Question 14.SP.1: A 200-kg space vehicle passes through the origin of a newton......
A 200-kg space vehicle passes through the origin of a newtonian reference frame Oxyz at time t = 0 with velocity v_{0} = (150 m/s)i relative to the frame. Following the detonation of explosive charges, the vehicle separates into three parts A, B, and C, each with a mass of 100 kg, 60 kg, and 40 kg, respectively. At t = 2.5 s, the positions of parts A and B are observed to be A(555, –180, 240) and B(255, 0, –120), where the coordinates are expressed in meters. Determine the position of part C at that time.

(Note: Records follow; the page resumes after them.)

theorem remainingSteps_of_render (hs : s.st = .shift) (ho : s.opr = .render) :
    remainingSteps s = 50 - s.upc.val + s.cfg.dwellTicks + (3 - s.didx.toNat) * digitSteps s.cfg := by
  simp [remainingSteps, hs, ho]

theorem remainingSteps_of_dwell (hs : s.st = .dwell) :
    remainingSteps s = s.dwellcnt + (3 - s.didx.toNat) * digitSteps s.cfg := by
  simp [remainingSteps, hs]

/-- A busy block has steps to come. -/
theorem ControlLegal.remainingSteps_pos (hL : ControlLegal s) (hs : s.st ≠ .idle) : 0 < remainingSteps s := by
  cases hst : s.st with
  | idle => exact absurd hst hs
  | shift =>
    rcases hL.shift hst with ⟨ho, -, h24⟩ | ho | ho
    · rw [remainingSteps_of_send hst ho]
      omega
    · rw [remainingSteps_of_write hst ho]
      omega
    · rw [remainingSteps_of_render hst ho]
      omega
  | dwell =>
    obtain ⟨-, hn⟩ := hL.dwell hst
    rw [remainingSteps_of_dwell hst]
    omega

/-- The digits after the current one: the next, and those after it. -/
theorem digitsLeft_eq {i : BitVec 2} (h : i ≠ 3) : 3 - i.toNat = (3 - (i + 1).toNat) + 1 := by
  have := didx_succ_toNat h
  have := (i + 1).isLt
  omega

/-- A micro-step that advances `UPC` counts the remaining steps down. -/
theorem remainingSteps_pinStep (p : Pin) (b : Bool) (hs : s.st = .shift) (hu : s.upc.val < 49)
    (ho : (s.opr = .send ∧ 1 ≤ s.upc.val ∧ s.upc.val < 24) ∨ s.opr = .write ∨ s.opr = .render) :
    remainingSteps s = remainingSteps (pinStep p b s) + 1 := by
  have hs' : (pinStep p b s).st = .shift := by simpa using hs
  have hu' := upc_succ_val hu
  rcases ho with ⟨ho, -, h24⟩ | ho | ho
  · rw [remainingSteps_of_send hs ho, remainingSteps_of_send hs' (by simpa using ho), pinStep_upc]
    omega
  · rw [remainingSteps_of_write hs ho, remainingSteps_of_write hs' (by simpa using ho), pinStep_upc]
    omega
  · rw [remainingSteps_of_render hs ho, remainingSteps_of_render hs' (by simpa using ho), pinStep_upc, pinStep_cfg,
      pinStep_didx]
    omega

/-- A busy step is the last of its operation and responds, or counts the remaining steps down. -/
theorem StepEvent.responds_or_counts (h : StepEvent s t) (hL : ControlLegal s) (hr : s.portNow.rst = false)
    (hs : s.st ≠ .idle) :
    (remainingSteps s = 1 ∧ ∃ p, t.rsp = some ⟨pendingStatus s, p⟩) ∨
    (remainingSteps s = remainingSteps t + 1 ∧ t.st ≠ .idle ∧ t.rsp = none ∧ pendingStatus t = pendingStatus s) := by
  cases h with
  | reset hrst => simp [hr] at hrst
  | quiet _ hs' | illegal _ hs' => exact absurd hs' hs
  | encRejected hT | enc hT | latch hT | send hT | write hT | render hT => exact absurd hT.2.1 hs
  | advance _ hst ho hu =>
    exact .inr ⟨remainingSteps_pinStep _ _ hst hu ho, by simp [hst], by simp, by simp [pendingStatus]⟩
  | sendEnd _ hst ho hu => exact .inl ⟨by rw [remainingSteps_of_send hst ho, hu]; rfl, by simp [pendingStatus, ho]⟩
  | writeEnd _ hst ho hu => exact .inl ⟨by rw [remainingSteps_of_write hst ho, hu]; rfl, by simp [pendingStatus, ho]⟩
  | startDwell _ hst ho hu =>
    refine .inr ⟨?_, by simp, by simp, by simp [pendingStatus]⟩
    rw [remainingSteps_of_render hst ho, remainingSteps_of_dwell rfl, hu]
    simp
    omega
  | dwell _ hst hn =>
    refine .inr ⟨?_, by simp [hst], by simp, rfl⟩
    rw [remainingSteps_of_dwell hst, remainingSteps_of_dwell]
    · simp
      omega
    · exact hst
  | nextDigit hE =>
    obtain ⟨-, hst, h1, hd⟩ := hE
    obtain ⟨ho, -⟩ := hL.dwell hst
    refine .inr ⟨?_, by simp, by simp, rfl⟩
    rw [remainingSteps_of_dwell hst, remainingSteps_of_render rfl, h1, digitsLeft_eq hd]
    · simp [digitSteps]
      ring
    · exact ho
  | sweepEnd _ hst h1 hd =>
    obtain ⟨ho, -⟩ := hL.dwell hst
    exact .inl ⟨by rw [remainingSteps_of_dwell hst, h1, hd]; simp, by simp [pendingStatus, ho]⟩

/-! ### The bookkeeping of a run -/

/-- A step without reset is counted. -/
theorem StepEvent.stepNo_eq (h : StepEvent s t) (hr : s.portNow.rst = false) : t.stepNo = s.stepNo + 1 := by
  cases h with
  | reset hrst => simp [hr] at hrst
  | _ => simp

/-- A run without reset keeps the parameters, takes one port sample per step and counts its steps. -/
theorem run_bookkeeping {k : Nat} (hr : NoReset k s) (h : run k s = .next t) :
    t.cfg = s.cfg ∧ t.inputs = s.inputs.drop k ∧ t.stepNo = s.stepNo + k := by
  induction k generalizing s with
  | zero =>
    obtain rfl : s = t := by simpa using h
    simp
  | succ k ih =>
    obtain ⟨u, hu, hk⟩ := run_succ_cases h
    have hE := step_event hu
    obtain ⟨hcfg, hin⟩ := hE.cfg_inputs
    obtain ⟨h1, h2, h3⟩ := ih (hr.step hin) hk
    rw [h1, h2, h3, hcfg, hin, hE.stepNo_eq hr.portNow]
    exact ⟨rfl, by simp, by omega⟩

/-! ### One command -/

/-- `t` is IDLE, and since `s` one response was logged, with code `c` and step number `n`. -/
structure Answered (n : Nat) (c : Status) (s t : State) : Prop where
  idle   : t.st = .idle
  rspLog : ∃ p, t.rspLog = s.rspLog ++ [⟨n, ⟨c, p⟩⟩]

/-- A step with a response answers the command. -/
theorem StepEvent.answered {c : Status} {p : Byte} (h : StepEvent s t) (hrsp : t.rsp = some ⟨c, p⟩) :
    Answered (s.stepNo + 1) c s t := by
  obtain ⟨-, hs, -, -, hlog⟩ := h.response hrsp
  exact ⟨hs, p, hlog⟩

/-- A step without a response before the answer. -/
theorem Answered.of_step {n : Nat} {c : Status} {u : State} (h : Answered n c u t) (hlog : u.rspLog = s.rspLog) :
    Answered n c s t :=
  ⟨h.idle, by simpa [hlog] using h.rspLog⟩

/-- A busy block that is not reset answers when its remaining steps are over. -/
theorem run_remainingSteps (hL : ControlLegal s) (hs : s.st ≠ .idle) (hr : NoReset (remainingSteps s) s) :
    ∃ t, run (remainingSteps s) s = .next t ∧ Answered (s.stepNo + remainingSteps s) (pendingStatus s) s t := by
  induction hk : remainingSteps s generalizing s with
  | zero =>
    have := hL.remainingSteps_pos hs
    omega
  | succ k ih =>
    rw [hk] at hr
    have hr0 := hr.portNow
    obtain ⟨u, hu⟩ := hL.next
    have hE := step_event hu
    rw [run_succ_of_step k hu]
    rcases hE.responds_or_counts hL hr0 hs with ⟨h1, p, hrsp⟩ | ⟨h1, hsu, hrsp, hstat⟩
    · obtain rfl : k = 0 := by omega
      exact ⟨u, rfl, hE.answered hrsp⟩
    · obtain ⟨-, hin⟩ := hE.cfg_inputs
      obtain ⟨-, hlog⟩ := hE.noResponse hrsp hr0
      have hku : remainingSteps u = k := by omega
      obtain ⟨t, hrun, ha⟩ := ih (hL.event hE) hsu (by rw [hku]; exact hr.step hin) hku
      rw [hstat, hE.stepNo_eq hr0, Nat.add_assoc, Nat.add_comm 1 k] at ha
      exact ⟨t, hrun, ha.of_step hlog⟩

/-- An accept step answers its word, or starts an operation that takes the rest of the word's steps. -/
theorem StepEvent.responds_or_starts {w : CmdWord} (h : StepEvent s t) (hA : Accepts s w) :
    (wordSteps s.cfg w = 1 ∧ ∃ p, t.rsp = some ⟨wordStatus w, p⟩) ∨
    (wordSteps s.cfg w = remainingSteps t + 1 ∧ t.st ≠ .idle ∧ t.rsp = none ∧ pendingStatus t = wordStatus w) := by
  obtain ⟨-, hs, hr, hv, rfl⟩ := hA
  cases h with
  | reset hrst => simp [hr] at hrst
  | quiet _ _ hv' => simp [hv] at hv'
  | illegal _ _ _ hw => exact .inl (by simp [wordSteps, wordStatus, hw])
  | encRejected hT hd | enc hT hd =>
    obtain ⟨-, -, -, hw⟩ := hT
    exact .inl (by simp [wordSteps, wordStatus, hw, instrSteps, instrStatus, hd])
  | latch hT =>
    obtain ⟨-, -, -, hw⟩ := hT
    exact .inl (by simp [wordSteps, wordStatus, hw, instrSteps, instrStatus])
  | send hT =>
    obtain ⟨-, -, -, hw⟩ := hT
    refine .inr ⟨?_, by simp, by simp, by simp [pendingStatus, wordStatus, hw, instrStatus]⟩
    rw [remainingSteps_of_send rfl rfl]
    simp [wordSteps, hw, instrSteps]
  | write hT =>
    obtain ⟨-, -, -, hw⟩ := hT
    refine .inr ⟨?_, by simp, by simp, by simp [pendingStatus, wordStatus, hw, instrStatus]⟩
    rw [remainingSteps_of_write rfl rfl]
    simp [wordSteps, hw, instrSteps]
  | render hT =>
    obtain ⟨-, -, -, hw⟩ := hT
    refine .inr ⟨?_, by simp, by simp, by simp [pendingStatus, wordStatus, hw, instrStatus]⟩
    rw [remainingSteps_of_render rfl rfl]
    simp [wordSteps, hw, instrSteps, digitSteps]
    omega
  | advance _ hs' | sendEnd _ hs' | writeEnd _ hs' | startDwell _ hs' | dwell _ hs' | sweepEnd _ hs' =>
    simp [hs] at hs'
  | nextDigit hE => simp [EndsDwellBeforeLastDigit, hs] at hE

/-- An accepted word, legal or not, is answered after the steps of R234 with the code of R190. -/
theorem run_command {w : CmdWord} (hA : Accepts s w) (hr : NoReset (wordSteps s.cfg w) s) :
    ∃ t, run (wordSteps s.cfg w) s = .next t ∧ Answered (s.stepNo + wordSteps s.cfg w) (wordStatus w) s t := by
  have hL : ControlLegal s := ⟨hA.cfgWf, by simp [hA.idle], by simp [hA.idle]⟩
  obtain ⟨u, hu⟩ := hL.next
  have hE := step_event hu
  rcases hE.responds_or_starts hA with ⟨h1, p, hrsp⟩ | ⟨h1, hsu, hrsp, hstat⟩
  · rw [h1]
    exact ⟨u, run_succ_of_step 0 hu, hE.answered hrsp⟩
  · rw [h1] at hr ⊢
    obtain ⟨-, hin⟩ := hE.cfg_inputs
    obtain ⟨-, hlog⟩ := hE.noResponse hrsp hA.rst
    obtain ⟨t, hrun, ha⟩ := run_remainingSteps (hL.event hE) hsu (hr.step hin)
    rw [hstat, hE.stepNo_eq hA.rst, Nat.add_assoc, Nat.add_comm 1] at ha
    exact ⟨t, (run_succ_of_step _ hu).trans hrun, ha.of_step hlog⟩

/-! ### A list of commands -/

theorem wordSteps_pos (c : Config) (w : CmdWord) : 0 < wordSteps c w := by
  unfold wordSteps
  split
  · rename_i i _
    cases i <;> simp [instrSteps]
  · exact Nat.one_pos

/-- A host that issues a word presents as many port samples as the word takes steps. -/
@[simp] theorem commandPorts_length (c : Config) (w : CmdWord) : (commandPorts c w).length = wordSteps c w := by
  have := wordSteps_pos c w
  simp [commandPorts]
  omega

theorem programPorts_cons (c : Config) (w : CmdWord) (ws : List CmdWord) :
    programPorts c (w :: ws) = commandPorts c w ++ programPorts c ws := rfl

theorem programSteps_cons (c : Config) (w : CmdWord) (ws : List CmdWord) :
    programSteps c (w :: ws) = wordSteps c w + programSteps c ws := by
  simp [programSteps]

/-- No reset comes while a host that issues a word waits for its answer. -/
theorem noReset_commandPorts {c : Config} {w : CmdWord} {rest : List PortSample}
    (h : s.inputs = commandPorts c w ++ rest) : NoReset (wordSteps c w) s := by
  intro p hp
  rw [h, List.take_left' (commandPorts_length c w)] at hp
  rcases List.mem_cons.mp hp with rfl | hp
  · rfl
  · rw [List.eq_of_mem_replicate hp]
    rfl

STRATEGY: There are no external forces, so the linear momentum of the system is conserved. Use kinematics to relate the motion of the center of mass of the spacecraft and the rectangular coordinates of its position.
MODELING and ANALYSIS: The system is the space vehicle. After the explosion, the system is composed of all three parts: A, B, and C. The mass center G of the system moves with the constant velocity v_{0} = (150 m/s)i. At t = 2.5 s, its position is
{\bar{\mathbf{r}}}=\mathbf{v}_{0}t=(150\ \mathrm{m}/\mathrm{s}){{\mathbf{i}}}(2.5\ \mathrm{s})=(375\ \mathrm{m}){{\mathbf{i}}}
Recalling Eq. (14.12), you have
m \overline{ r }=\sum_{i=1}^n m_i r _i (14.12)
m\mathbf{\bar{r}}=m_{A}\mathbf{{r}}_{A}+m_{B}\mathbf{{r}}_{B}+m_{C}\mathbf{{r}}_{C}
( 200 kg)( 375 m )i = ( 100 kg)[( 555 m )i − ( 180 m )j + ( 240 m )k]+ ( 60 kg)[( 255 m )i − ( 120 m )k] + ( 40 kg)r_{C}
r_{C} = (105 m)i + (450 m)j – (420 m)k ◂
REFLECT and THINK: This kind of calculation can serve as a model for any situation involving fragmentation of a projectile with no external forces present.